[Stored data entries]
────────────────
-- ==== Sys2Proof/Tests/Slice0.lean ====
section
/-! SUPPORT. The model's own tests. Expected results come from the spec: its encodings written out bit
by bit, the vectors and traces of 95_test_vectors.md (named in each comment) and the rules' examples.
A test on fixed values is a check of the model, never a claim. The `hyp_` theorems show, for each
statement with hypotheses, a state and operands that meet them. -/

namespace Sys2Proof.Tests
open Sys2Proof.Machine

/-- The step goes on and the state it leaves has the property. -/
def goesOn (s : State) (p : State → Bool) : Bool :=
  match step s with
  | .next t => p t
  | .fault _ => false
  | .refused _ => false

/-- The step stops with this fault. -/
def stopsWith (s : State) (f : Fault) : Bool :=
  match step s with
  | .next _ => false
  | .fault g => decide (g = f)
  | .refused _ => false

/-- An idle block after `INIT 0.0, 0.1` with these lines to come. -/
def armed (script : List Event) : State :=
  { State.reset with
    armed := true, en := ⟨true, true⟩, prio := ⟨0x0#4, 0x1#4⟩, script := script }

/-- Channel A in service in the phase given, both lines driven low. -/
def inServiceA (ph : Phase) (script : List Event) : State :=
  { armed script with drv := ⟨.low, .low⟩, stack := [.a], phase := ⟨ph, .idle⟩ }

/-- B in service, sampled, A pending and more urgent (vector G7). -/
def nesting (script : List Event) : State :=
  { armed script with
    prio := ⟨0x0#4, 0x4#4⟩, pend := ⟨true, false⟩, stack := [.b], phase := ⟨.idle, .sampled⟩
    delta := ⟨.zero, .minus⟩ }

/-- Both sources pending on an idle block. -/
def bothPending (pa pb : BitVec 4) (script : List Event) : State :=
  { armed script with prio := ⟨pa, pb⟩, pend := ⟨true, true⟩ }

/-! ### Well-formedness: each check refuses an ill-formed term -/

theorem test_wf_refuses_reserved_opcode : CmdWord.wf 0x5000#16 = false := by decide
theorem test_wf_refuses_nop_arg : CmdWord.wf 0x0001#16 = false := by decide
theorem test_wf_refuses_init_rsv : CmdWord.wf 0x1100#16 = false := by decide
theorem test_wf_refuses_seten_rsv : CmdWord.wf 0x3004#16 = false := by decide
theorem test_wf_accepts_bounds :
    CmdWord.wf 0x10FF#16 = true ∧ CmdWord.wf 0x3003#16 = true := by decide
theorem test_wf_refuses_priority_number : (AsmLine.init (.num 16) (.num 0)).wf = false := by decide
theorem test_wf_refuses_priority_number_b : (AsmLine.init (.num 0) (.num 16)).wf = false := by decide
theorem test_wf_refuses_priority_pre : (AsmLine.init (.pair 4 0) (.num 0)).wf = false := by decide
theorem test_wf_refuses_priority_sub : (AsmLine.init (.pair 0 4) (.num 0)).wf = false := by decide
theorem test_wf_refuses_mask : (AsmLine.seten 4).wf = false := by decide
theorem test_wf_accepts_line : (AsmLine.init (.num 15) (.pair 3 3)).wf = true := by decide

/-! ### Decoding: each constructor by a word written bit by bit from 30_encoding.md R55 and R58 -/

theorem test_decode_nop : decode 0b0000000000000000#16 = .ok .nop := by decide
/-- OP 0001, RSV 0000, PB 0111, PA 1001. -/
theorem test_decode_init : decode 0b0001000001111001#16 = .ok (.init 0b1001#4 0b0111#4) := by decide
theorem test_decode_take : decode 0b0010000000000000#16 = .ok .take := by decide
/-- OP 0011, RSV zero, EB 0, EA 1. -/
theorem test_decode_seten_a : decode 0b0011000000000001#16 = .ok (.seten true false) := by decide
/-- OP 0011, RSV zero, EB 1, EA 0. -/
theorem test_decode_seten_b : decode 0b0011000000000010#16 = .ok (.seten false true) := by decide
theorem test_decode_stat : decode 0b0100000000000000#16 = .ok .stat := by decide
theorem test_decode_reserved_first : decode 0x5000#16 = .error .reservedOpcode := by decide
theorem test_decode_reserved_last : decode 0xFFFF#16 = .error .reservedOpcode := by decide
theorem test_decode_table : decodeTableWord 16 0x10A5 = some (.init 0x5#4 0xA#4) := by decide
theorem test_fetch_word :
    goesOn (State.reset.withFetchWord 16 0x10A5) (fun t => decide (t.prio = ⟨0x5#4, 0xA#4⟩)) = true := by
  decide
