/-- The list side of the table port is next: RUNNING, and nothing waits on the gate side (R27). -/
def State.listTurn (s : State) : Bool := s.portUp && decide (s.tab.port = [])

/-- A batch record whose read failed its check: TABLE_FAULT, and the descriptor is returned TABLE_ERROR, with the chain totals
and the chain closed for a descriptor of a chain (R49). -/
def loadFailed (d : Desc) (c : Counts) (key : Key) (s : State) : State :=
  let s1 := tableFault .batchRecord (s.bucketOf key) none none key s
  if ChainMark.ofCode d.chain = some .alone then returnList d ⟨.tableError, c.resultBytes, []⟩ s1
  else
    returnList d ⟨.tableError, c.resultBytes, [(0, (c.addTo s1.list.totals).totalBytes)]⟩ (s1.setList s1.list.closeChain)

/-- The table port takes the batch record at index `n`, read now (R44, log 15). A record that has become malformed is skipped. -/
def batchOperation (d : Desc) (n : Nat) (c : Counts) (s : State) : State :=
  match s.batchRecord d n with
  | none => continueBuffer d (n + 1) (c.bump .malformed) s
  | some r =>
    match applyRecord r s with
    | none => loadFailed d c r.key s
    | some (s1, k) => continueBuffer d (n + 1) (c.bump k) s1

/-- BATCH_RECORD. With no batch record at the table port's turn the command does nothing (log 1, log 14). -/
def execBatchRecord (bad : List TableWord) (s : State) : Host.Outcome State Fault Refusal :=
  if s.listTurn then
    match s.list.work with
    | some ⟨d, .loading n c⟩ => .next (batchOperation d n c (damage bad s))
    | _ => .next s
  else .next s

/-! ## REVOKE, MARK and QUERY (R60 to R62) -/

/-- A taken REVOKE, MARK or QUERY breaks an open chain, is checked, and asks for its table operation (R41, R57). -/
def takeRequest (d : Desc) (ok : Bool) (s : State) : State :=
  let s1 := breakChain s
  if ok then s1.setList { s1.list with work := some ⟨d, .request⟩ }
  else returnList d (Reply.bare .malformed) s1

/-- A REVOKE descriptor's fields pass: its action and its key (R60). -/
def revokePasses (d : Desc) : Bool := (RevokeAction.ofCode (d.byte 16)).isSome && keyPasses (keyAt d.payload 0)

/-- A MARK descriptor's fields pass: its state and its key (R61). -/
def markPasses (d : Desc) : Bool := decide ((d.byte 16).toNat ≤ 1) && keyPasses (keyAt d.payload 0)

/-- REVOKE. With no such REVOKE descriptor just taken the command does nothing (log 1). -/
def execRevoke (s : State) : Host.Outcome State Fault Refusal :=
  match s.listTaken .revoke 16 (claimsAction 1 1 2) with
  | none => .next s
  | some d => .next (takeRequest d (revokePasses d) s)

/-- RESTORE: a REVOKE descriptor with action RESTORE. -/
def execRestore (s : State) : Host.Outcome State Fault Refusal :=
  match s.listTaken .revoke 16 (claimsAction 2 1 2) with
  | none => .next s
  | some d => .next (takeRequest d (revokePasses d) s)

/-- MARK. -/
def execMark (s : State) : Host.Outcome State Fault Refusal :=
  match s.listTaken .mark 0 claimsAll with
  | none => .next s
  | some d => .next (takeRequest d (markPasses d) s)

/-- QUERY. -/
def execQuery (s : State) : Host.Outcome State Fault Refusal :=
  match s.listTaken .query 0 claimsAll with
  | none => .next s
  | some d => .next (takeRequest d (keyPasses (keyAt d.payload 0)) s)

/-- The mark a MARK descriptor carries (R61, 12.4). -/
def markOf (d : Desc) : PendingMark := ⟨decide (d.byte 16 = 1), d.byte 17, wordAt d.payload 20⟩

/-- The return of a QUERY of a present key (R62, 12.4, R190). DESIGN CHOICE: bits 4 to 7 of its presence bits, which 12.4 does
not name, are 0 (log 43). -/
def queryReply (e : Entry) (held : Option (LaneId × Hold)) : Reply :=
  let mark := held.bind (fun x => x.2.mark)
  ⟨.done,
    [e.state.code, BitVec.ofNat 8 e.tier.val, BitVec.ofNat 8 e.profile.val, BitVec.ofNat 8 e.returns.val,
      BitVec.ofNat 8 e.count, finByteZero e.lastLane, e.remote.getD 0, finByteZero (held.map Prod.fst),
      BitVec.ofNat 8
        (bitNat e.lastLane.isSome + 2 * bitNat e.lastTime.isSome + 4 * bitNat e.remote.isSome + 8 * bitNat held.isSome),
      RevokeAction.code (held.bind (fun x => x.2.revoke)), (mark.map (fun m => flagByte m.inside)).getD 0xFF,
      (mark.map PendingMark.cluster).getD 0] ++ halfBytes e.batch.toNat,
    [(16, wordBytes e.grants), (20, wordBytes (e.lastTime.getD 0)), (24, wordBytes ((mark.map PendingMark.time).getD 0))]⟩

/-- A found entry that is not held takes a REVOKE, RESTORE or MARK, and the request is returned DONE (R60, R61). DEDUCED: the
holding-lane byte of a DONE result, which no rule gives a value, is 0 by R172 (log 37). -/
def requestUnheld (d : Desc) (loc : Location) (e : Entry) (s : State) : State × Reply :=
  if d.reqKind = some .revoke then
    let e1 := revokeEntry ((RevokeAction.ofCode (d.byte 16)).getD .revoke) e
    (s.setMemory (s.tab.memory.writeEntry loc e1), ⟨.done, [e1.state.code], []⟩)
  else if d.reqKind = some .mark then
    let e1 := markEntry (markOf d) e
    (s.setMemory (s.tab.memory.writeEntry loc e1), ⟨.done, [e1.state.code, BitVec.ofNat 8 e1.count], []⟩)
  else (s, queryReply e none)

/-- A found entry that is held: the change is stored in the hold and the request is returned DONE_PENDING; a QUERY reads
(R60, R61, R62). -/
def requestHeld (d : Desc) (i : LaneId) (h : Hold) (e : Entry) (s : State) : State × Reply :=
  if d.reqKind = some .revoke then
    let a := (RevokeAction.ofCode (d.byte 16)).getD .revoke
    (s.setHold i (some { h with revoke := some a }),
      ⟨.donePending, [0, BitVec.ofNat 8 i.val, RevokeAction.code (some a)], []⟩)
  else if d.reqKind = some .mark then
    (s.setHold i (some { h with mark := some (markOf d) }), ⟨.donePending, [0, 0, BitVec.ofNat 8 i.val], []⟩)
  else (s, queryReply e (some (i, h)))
────────────────
- **What is expected**
Reproduce exactly the lines from the beginning of the entries above up to and including the line that contains "armed := true, en".

- **Solution to this exercise**
-- ==== Sys2Proof/Tests/Slice0.lean ====
section
/-! SUPPORT. The model's own tests. Expected results come from the spec: its encodings written out bit
by bit, the vectors and traces of 95_test_vectors.md (named in each comment) and the rules' examples.
A test on fixed values is a check of the model, never a claim. The `hyp_` theorems show, for each
statement with hypotheses, a state and operands that meet them. -/

namespace Sys2Proof.Tests
open Sys2Proof.Machine

/-- The step goes on and the state it leaves has the property. -/
def goesOn (s : State) (p : State → Bool) : Bool :=
  match step s with
  | .next t => p t
  | .fault _ => false
  | .refused _ => false

/-- The step stops with this fault. -/
def stopsWith (s : State) (f : Fault) : Bool :=
  match step s with
  | .next _ => false
  | .fault g => decide (g = f)
  | .refused _ => false

/-- An idle block after `INIT 0.0, 0.1` with these lines to come. -/
def armed (script : List Event) : State :=
  { State.reset with
    armed := true, en := ⟨true, true⟩, prio := ⟨0x0#4, 0x1#4⟩, script := script }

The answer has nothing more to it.